-- ==== Sys2Proof/Laws/State.lean ====
section
/-! SUPPORT. The state under each named update: one lemma for every field that the update leaves alone, and what the
update writes; then what reading an element of a changed list gives. -/

namespace Sys2Proof.Laws

open Sys2Proof Sys2Proof.Machine

/-- What no step of a fold changes, the fold does not. -/
theorem foldl_keeps {α β : Type} (g : State → β) (f : State → α → State) (h : ∀ s a, g (f s a) = g s) (l : List α) (s : State) :
    g (l.foldl f s) = g s := by
  induction l generalizing s with
  | nil => rfl
  | cons a r ih => rw [List.foldl_cons, ih, h]

/-- What neither branch changes. -/
theorem ite_keeps {β : Type} (g : State → β) {c : Prop} [Decidable c] {a b : State} {x : β} (ha : g a = x) (hb : g b = x) :
    g (if c then a else b) = x := by
  split
  · exact ha
  · exact hb

section
variable (s : State) (t : Word) (p : Port)
@[simp] theorem addTok_pending : (addTok s t p).pending = s.pending := rfl
@[simp] theorem addTok_part : (addTok s t p).part = s.part := rfl
@[simp] theorem addTok_boot : (addTok s t p).boot = s.boot := rfl
@[simp] theorem addTok_warm : (addTok s t p).warm = s.warm := rfl
@[simp] theorem addTok_clk : (addTok s t p).clk = s.clk := rfl
@[simp] theorem addTok_free : (addTok s t p).free = s.free := rfl
@[simp] theorem addTok_tb : (addTok s t p).tb = s.tb := rfl
@[simp] theorem addTok_ts : (addTok s t p).ts = s.ts := rfl
@[simp] theorem addTok_sch : (addTok s t p).sch = s.sch := rfl
@[simp] theorem addTok_sets : (addTok s t p).sets = s.sets := rfl
@[simp] theorem addTok_eng : (addTok s t p).eng = s.eng := rfl
@[simp] theorem addTok_jobs : (addTok s t p).jobs = s.jobs := rfl
@[simp] theorem addTok_mem : (addTok s t p).mem = s.mem := rfl
@[simp] theorem addTok_poison : (addTok s t p).poison = s.poison := rfl
@[simp] theorem addTok_csramBad : (addTok s t p).csramBad = s.csramBad := rfl
@[simp] theorem addTok_ms : (addTok s t p).ms = s.ms := rfl
@[simp] theorem addTok_cr : (addTok s t p).cr = s.cr := rfl
@[simp] theorem addTok_kv : (addTok s t p).kv = s.kv := rfl
@[simp] theorem addTok_sens : (addTok s t p).sens = s.sens := rfl
@[simp] theorem addTok_map : (addTok s t p).map = s.map := rfl
@[simp] theorem addTok_saf : (addTok s t p).saf = s.saf := rfl
@[simp] theorem addTok_hl : (addTok s t p).hl = s.hl := rfl
@[simp] theorem addTok_fc : (addTok s t p).fc = s.fc := rfl
@[simp] theorem addTok_rst : (addTok s t p).rst = s.rst := rfl
@[simp] theorem addTok_glb : (addTok s t p).glb = s.glb := rfl
@[simp] theorem addTok_pcie : (addTok s t p).pcie = s.pcie := rfl
@[simp] theorem addTok_sec : (addTok s t p).sec = s.sec := rfl
@[simp] theorem addTok_secw : (addTok s t p).secw = s.secw := rfl
@[simp] theorem addTok_pins : (addTok s t p).pins = s.pins := rfl
@[simp] theorem addTok_out : (addTok s t p).out = s.out := rfl
end

section
variable (s : State) (t : Word) (st : Status) (pl : List Word)
@[simp] theorem finishTok_pending : (finishTok s t st pl).pending = s.pending := rfl
@[simp] theorem finishTok_part : (finishTok s t st pl).part = s.part := rfl
@[simp] theorem finishTok_boot : (finishTok s t st pl).boot = s.boot := rfl
@[simp] theorem finishTok_warm : (finishTok s t st pl).warm = s.warm := rfl
@[simp] theorem finishTok_clk : (finishTok s t st pl).clk = s.clk := rfl
@[simp] theorem finishTok_free : (finishTok s t st pl).free = s.free := rfl
@[simp] theorem finishTok_tb : (finishTok s t st pl).tb = s.tb := rfl
@[simp] theorem finishTok_ts : (finishTok s t st pl).ts = s.ts := rfl
@[simp] theorem finishTok_sch : (finishTok s t st pl).sch = s.sch := rfl
@[simp] theorem finishTok_sets : (finishTok s t st pl).sets = s.sets := rfl
@[simp] theorem finishTok_eng : (finishTok s t st pl).eng = s.eng := rfl
@[simp] theorem finishTok_jobs : (finishTok s t st pl).jobs = s.jobs := rfl
@[simp] theorem finishTok_mem : (finishTok s t st pl).mem = s.mem := rfl
@[simp] theorem finishTok_poison : (finishTok s t st pl).poison = s.poison := rfl
@[simp] theorem finishTok_csramBad : (finishTok s t st pl).csramBad = s.csramBad := rfl
@[simp] theorem finishTok_ms : (finishTok s t st pl).ms = s.ms := rfl
@[simp] theorem finishTok_cr : (finishTok s t st pl).cr = s.cr := rfl
@[simp] theorem finishTok_kv : (finishTok s t st pl).kv = s.kv := rfl
@[simp] theorem finishTok_sens : (finishTok s t st pl).sens = s.sens := rfl
@[simp] theorem finishTok_map : (finishTok s t st pl).map = s.map := rfl
@[simp] theorem finishTok_saf : (finishTok s t st pl).saf = s.saf := rfl
@[simp] theorem finishTok_hl : (finishTok s t st pl).hl = s.hl := rfl
@[simp] theorem finishTok_fc : (finishTok s t st pl).fc = s.fc := rfl
@[simp] theorem finishTok_rst : (finishTok s t st pl).rst = s.rst := rfl
@[simp] theorem finishTok_glb : (finishTok s t st pl).glb = s.glb := rfl
@[simp] theorem finishTok_pcie : (finishTok s t st pl).pcie = s.pcie := rfl
@[simp] theorem finishTok_sec : (finishTok s t st pl).sec = s.sec := rfl
@[simp] theorem finishTok_secw : (finishTok s t st pl).secw = s.secw := rfl
@[simp] theorem finishTok_pins : (finishTok s t st pl).pins = s.pins := rfl
@[simp] theorem finishTok_out : (finishTok s t st pl).out = s.out := rfl
end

------------------------------------------------------------

* TASK DETAILS *
Give back exactly the lines from the first line of the records through the line holding "branch changes. -/", including both of those lines and leaving out all others.

* COMPLETED TASK *
-- ==== Sys2Proof/Laws/State.lean ====
section
/-! SUPPORT. The state under each named update: one lemma for every field that the update leaves alone, and what the
update writes; then what reading an element of a changed list gives. -/

namespace Sys2Proof.Laws

open Sys2Proof Sys2Proof.Machine

/-- What no step of a fold changes, the fold does not. -/
theorem foldl_keeps {α β : Type} (g : State → β) (f : State → α → State) (h : ∀ s a, g (f s a) = g s) (l : List α) (s : State) :
    g (l.foldl f s) = g s := by
  induction l generalizing s with
  | nil => rfl
  | cons a r ih => rw [List.foldl_cons, ih, h]

/-- What neither branch changes. -/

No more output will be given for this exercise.